At this point, we deem it necessary to point to two important areas of coincidence and difference between our proposal and the Basic Emotions approach to music expressivity, proposed by Juslin and colleagues, and with the theory of dynamic communication of core affect proposed by Flaig and Large (2014).

In the first place, the constructionist approach here proposed complements, rather than replaces the lens model proposed by Juslin (1997, 2003) and Juslin and Lindström (2010). The lens model, with its emphasis on the process of encoding and decoding of psychoacoustic cues, finds it hard to explain how it is possible that people can identify the correct emotional expression when there are few cues present in the musical material, and/or when they are not perceived by listeners. From our perspective, this paradox is resolved by considering the role of contexts and of musical and emotional knowledge in the construction of musical meanings. Thus, contextual clues, and the sources of information described above can lead to the perception of emotional and non-emotional meanings in the music even when the musical materials do not correspond to the prototypical stimuli used in most experimental research.

Second, the fact that music can express non-basic emotions and other affective states is to some extent acknowledged in Juslin’s theory of musical expressivity (Juslin, 2013). In his model, three layers of coding explain music’s ability to represent basic emotions, and non-basic emotions such as hope and solemnity: an iconic layer that communicates basic emotions, an intrinsic layer that communicates fluctuations of tension, and an associative layer that communicates “arbitrary” associations (Juslin, 2013, p. 4). In our view, it is unnecessary to propose the existence of these layers. We find it more parsimonious to dispose of the idea that the iconic level denotes discrete basic emotions, and to assume that music communicates fluctuations of affect which can be mapped onto many possible meanings via associative mechanisms.

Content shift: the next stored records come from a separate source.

-- ==== Sys2Proof/Laws/Claims.lean ====
section
/-! SUPPORT. What the taking of a waiting claim does to the other channels, and the order in which waiting claims are
taken (R38). -/

namespace Sys2Proof.Machine

/-- Every channel but `n` is as it was, and the sequencer claim of `n` too. -/
structure KeepsClaims (n : Channel) (s t : State) : Prop where
  others : ∀ m : Channel, m ≠ n → t.chan m = s.chan m
  claim : (t.chan n).sequencerClaim = (s.chan n).sequencerClaim

theorem KeepsClaims.refl (n : Channel) (s : State) : KeepsClaims n s s := ⟨fun _ _ => rfl, rfl⟩

/-- An update of channel `n` that leaves its sequencer claim. -/
theorem KeepsClaims.modChan {n : Channel} {s t : State} (h : KeepsClaims n s t) (f : Chan → Chan)
    (hf : ∀ c : Chan, (f c).sequencerClaim = c.sequencerClaim) : KeepsClaims n s (t.modChan n f) :=
  ⟨fun m hm => (chan_modChan_ne t f (Ne.symm hm)).trans (h.others m hm), by rw [chan_modChan_same, hf, h.claim]⟩

/-- A change of other parts than the channels. -/
theorem KeepsClaims.of_chans {n : Channel} {s t u : State} (h : KeepsClaims n s t) (e : u.chans = t.chans) :
    KeepsClaims n s u := by
  have e' : ∀ m : Channel, u.chan m = t.chan m := fun m => by simp only [State.chan, e]
  exact ⟨fun m hm => (e' m).trans (h.others m hm), by rw [e', h.claim]⟩

theorem freeEntry_chans (s : State) (h : Handle) : (s.freeEntry h).chans = s.chans := rfl
theorem lowerUse_chans (s : State) (h : Handle) : (s.lowerUse h).chans = s.chans := by
  simp only [State.lowerUse]; split <;> rfl
theorem moveUse_chans (s : State) (old new : Option Handle) : (s.moveUse old new).chans = s.chans := by
  unfold State.moveUse
  split
  · rfl
  · cases old <;> cases new <;> simp only [State.raiseUse, setEntry_chans, lowerUse_chans]

theorem handBack_chans (s : State) (res : Result) : (s.handBack res).chans = s.chans := by
  unfold State.handBack; split <;> rfl
theorem haltCheck_chans (s : State) : s.haltCheck.chans = s.chans := by
  unfold State.haltCheck
  split
  · split
    · exact handBack_chans _ _
    · rfl
  · rfl
theorem startOne_chans (s : State) : s.startOne.chans = s.chans := by unfold State.startOne; split <;> rfl
theorem arbitrate_chans (s : State) : s.arbitrate.chans = s.chans := by simp only [State.arbitrate, startOne_chans]

theorem haltCheck_keepsClaims {s t : State} {n : Channel} (h : KeepsClaims n s t) : KeepsClaims n s t.haltCheck :=
  h.of_chans (haltCheck_chans t)
theorem arbitrate_keepsClaims {s t : State} {n : Channel} (h : KeepsClaims n s t) : KeepsClaims n s t.arbitrate :=
  h.of_chans (arbitrate_chans t)
theorem dropQueued_keepsClaims {s t : State} {n : Channel} (h : KeepsClaims n s t) (p : RenderRequest → Bool) :
    KeepsClaims n s (t.dropQueued p) := h.of_chans rfl
theorem cancelJobs_keepsClaims {s t : State} {n : Channel} (h : KeepsClaims n s t) (p : RenderRequest → Bool) :
    KeepsClaims n s (t.cancelJobs p) := h.of_chans rfl

theorem report_keepsClaims {s t : State} {n : Channel} (h : KeepsClaims n s t) : KeepsClaims n s (t.report n) := by
  unfold State.report
  split
  · exact haltCheck_keepsClaims (h.modChan _ fun _ => rfl)
  · exact h

theorem takeWithdrawOrder_keepsClaims {s t : State} {n : Channel} (h : KeepsClaims n s t) :
    KeepsClaims n s (t.takeWithdrawOrder n) := by
  unfold State.takeWithdrawOrder
  exact dropQueued_keepsClaims (h.modChan (fun c => { c with withdrawOrder := false }) fun _ => rfl) _

theorem takeCancelOrder_keepsClaims {s t : State} {n : Channel} (h : KeepsClaims n s t) :
    KeepsClaims n s (t.takeCancelOrder n) := by
  unfold State.takeCancelOrder
  exact arbitrate_keepsClaims (report_keepsClaims
    (cancelJobs_keepsClaims (dropQueued_keepsClaims
      (h.modChan (fun c => { c with cancelOrder := false }) fun _ => rfl) _) _))

theorem takeOrders_keepsClaims {s t : State} {n : Channel} (h : KeepsClaims n s t) :
    KeepsClaims n s (t.takeOrders n) := by
  have step : ∀ u : State, KeepsClaims n s u →
      KeepsClaims n s (if (u.chan n).cancelOrder = true then u.takeCancelOrder n else u) := fun u hu => by
    split
    · exact takeCancelOrder_keepsClaims hu
    · exact hu
  unfold State.takeOrders
  exact step _ (by split; exacts [takeWithdrawOrder_keepsClaims h, h])

theorem issue_keepsClaims {s t : State} {n : Channel} (h : KeepsClaims n s t) : KeepsClaims n s (t.issue n) := by
  unfold State.issue
  split
  · exact (takeOrders_keepsClaims h).of_chans (arbitrate_chans _)
  · exact h

theorem observeNewer_claim (c : Chan) : c.observeNewer.sequencerClaim = c.sequencerClaim := by
  unfold Chan.observeNewer; split <;> rfl

theorem finishShift_keepsClaims {s t : State} {n : Channel} (h : KeepsClaims n s t) :
    KeepsClaims n s (t.finishShift n) :=
  issue_keepsClaims (h.modChan (fun c => c.observeNewer.countStep) fun c => observeNewer_claim c)

/-- A taken lookup leaves the other channels, and its channel without a waiting sequencer claim. -/
theorem takeLookup_claim (s : State) (n : Channel) (a : Arrived) :
    (∀ m : Channel, m ≠ n → (s.takeLookup n a).chan m = s.chan m) ∧
      ((s.takeLookup n a).chan n).sequencerClaim = none := by
  have h := finishShift_keepsClaims (KeepsClaims.refl n (s.answerLookup n a))
  refine ⟨fun m hm => (h.others m hm).trans ?_, h.claim.trans ?_⟩
  · refine (chan_modChan_ne _ _ (Ne.symm hm)).trans ?_
    simp only [State.chan, moveUse_chans]
  · simp only [State.answerLookup, chan_modChan_same]

theorem judgeHalted_keepsClaims {s t : State} {n : Channel} (h : KeepsClaims n s t) :
    KeepsClaims n s (t.judgeHalted n) := by
  unfold State.judgeHalted
  split
  · exact h
  · exact report_keepsClaims h

/-- The same of a taken release. -/
theorem takeRelease_claim (s : State) (n : Channel) (b : Bool) :
    (∀ m : Channel, m ≠ n → (s.takeRelease n b).chan m = s.chan m) ∧
      ((s.takeRelease n b).chan n).sequencerClaim = none := by
  have step : ∀ u v w : State, (∀ m : Channel, m ≠ n → u.chan m = s.chan m) → (u.chan n).sequencerClaim = none →
      KeepsClaims n u v → KeepsClaims n u w →
      (∀ m : Channel, m ≠ n → (if (u.chan n).state = .halting then v else w).chan m = s.chan m) ∧
        ((if (u.chan n).state = .halting then v else w).chan n).sequencerClaim = none := by
    intro u v w hu hc hv hw
    split
    · exact ⟨fun m hm => (hv.others m hm).trans (hu m hm), hv.claim.trans hc⟩
    · exact ⟨fun m hm => (hw.others m hm).trans (hu m hm), hw.claim.trans hc⟩
  refine step _ _ _ (fun m hm => (chan_modChan_ne _ _ (Ne.symm hm)).trans ?_) ?_ ?_ ?_
  · simp only [State.chan, moveUse_chans]
  · rw [chan_modChan_same]
  · exact judgeHalted_keepsClaims ((KeepsClaims.refl n _).modChan _ fun _ => rfl)
  · exact (KeepsClaims.refl n _).modChan _ fun _ => rfl

/-- The taking of a waiting sequencer claim. -/
theorem takeSequencerClaim_claim (s : State) (n : Channel) :
    (∀ m : Channel, m ≠ n → (s.takeSequencerClaim n).chan m = s.chan m) ∧
      ((s.takeSequencerClaim n).chan n).sequencerClaim = none := by
  unfold State.takeSequencerClaim
  split
  · exact ⟨fun _ _ => rfl, by assumption⟩
  · exact takeLookup_claim s n _
  · exact takeRelease_claim s n _

/-- A fold that skips the elements before one, as it skips them and that one after it, may begin after it. -/
theorem foldl_first {α : Type} {f : State → α → State} {s u : State} (before after : List α) (x : α)
    (hb : ∀ a ∈ before, f s a = s) (hx : f s x = u) (hu : ∀ a ∈ before, f u a = u) (hux : f u x = u) :
    (before ++ x :: after).foldl f s = (before ++ x :: after).foldl f u := by
  have skip : ∀ (l : List α) (t : State), (∀ a ∈ l, f t a = t) → l.foldl f t = t := by
    intro l t h
    induction l with
    | nil => rfl
    | cons a l ih => rw [List.foldl_cons, h a (by simp), ih fun b hb => h b (by simp [hb])]
  rw [List.foldl_append, List.foldl_append, skip before s hb, skip before u hu, List.foldl_cons, List.foldl_cons,
    hx, hux]

theorem allChannels_split (n : Channel) :
    allChannels = (allChannels.filter fun k => k < n) ++ n :: allChannels.filter fun k => n < k := by
  revert n; decide

/-- With no sequencer claim of a lower channel waiting, that of channel `n` is the first of all to be taken (R38). -/
theorem takeSequencerClaims_first (s : State) (n : Channel)
    (h : ∀ k : Channel, k < n → (s.chan k).sequencerClaim = none) :
    s.takeSequencerClaims = (s.takeSequencerClaim n).takeSequencerClaims := by
  have hn := takeSequencerClaim_claim s n
  unfold State.takeSequencerClaims
  rw [allChannels_split n]
  refine foldl_first _ _ n (fun k hk => takeSequencerClaim_none s k (h k ?_)) rfl (fun k hk => ?_)
    (takeSequencerClaim_none _ n hn.2)
  · simpa using (List.mem_filter.mp hk).2
  · have hk' : k < n := by simpa using (List.mem_filter.mp hk).2
    exact takeSequencerClaim_none _ k ((congrArg Chan.sequencerClaim (hn.1 k (ne_of_lt hk'))).trans (h k hk'))

end Sys2Proof.Machine
end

Third, the constructionist framework we propose has many points of coincidence with the theory of dynamic music communication of core affect proposed by Flaig and Large (2014), according to which, music communicates primarily core affect thanks to processes of non-linear resonance between musical structures and patterns of neural oscillation. However, whereas the focus of their theory is on the neural mechanisms responsible for the perception of the affect specified by music, the focus of ours is on the psychological processes that transform those fluctuations of core affect into the experience of perceiving a discrete emotion expressed by music. In this sense, our theory complements Flaig and Large’s (2014) one, by specifying the processes of categorization that make listeners experience a variety of emergent emotional percepts according to the characteristics of the personal, situational, and cultural context where the music takes place.

Conclusion

In this article we argued that despite the widespread assumption that musical expressivity is organized around a limited set of discrete, biologically pre-determined basic emotions, there are serious theoretical and empirical arguments that contradict this claim. We demonstrated that although there is evidence for the claim that the expression and perception of musical emotions arises from mechanisms that are shared with the expression and perception of speech prosody, this common biological ground is not organized around discrete categories. We also showed how the perceptual paradox, (consisting of the inconsistency of findings from objective and subjective measures of emotional expression), can be resolved by considering that the categorical perception of emotional expressions emerges from: (a) the existence of common linguistic categories, (b) the construction of ideal representations which create the illusion of the existence of prototypical expressions in natural situations; and (c) the disambiguating effect that contextual information has in the perception of emotional expressions. Thus, we submit that there is no need to invoke the existence of hardwired basic emotions to explain how people perceive categories in vocalizations and in music. Instead, we submit that this phenomenon can be better accounted for by adopting a constructionist approach to emotions. In this approach, the acoustical cues present in music can be mapped onto variations of core affect (i.e., activation and valence), which become discrete percepts thanks to the onset of quick associative mechanisms that integrate information from past knowledge, contextual information, and the listener’s current psychological state.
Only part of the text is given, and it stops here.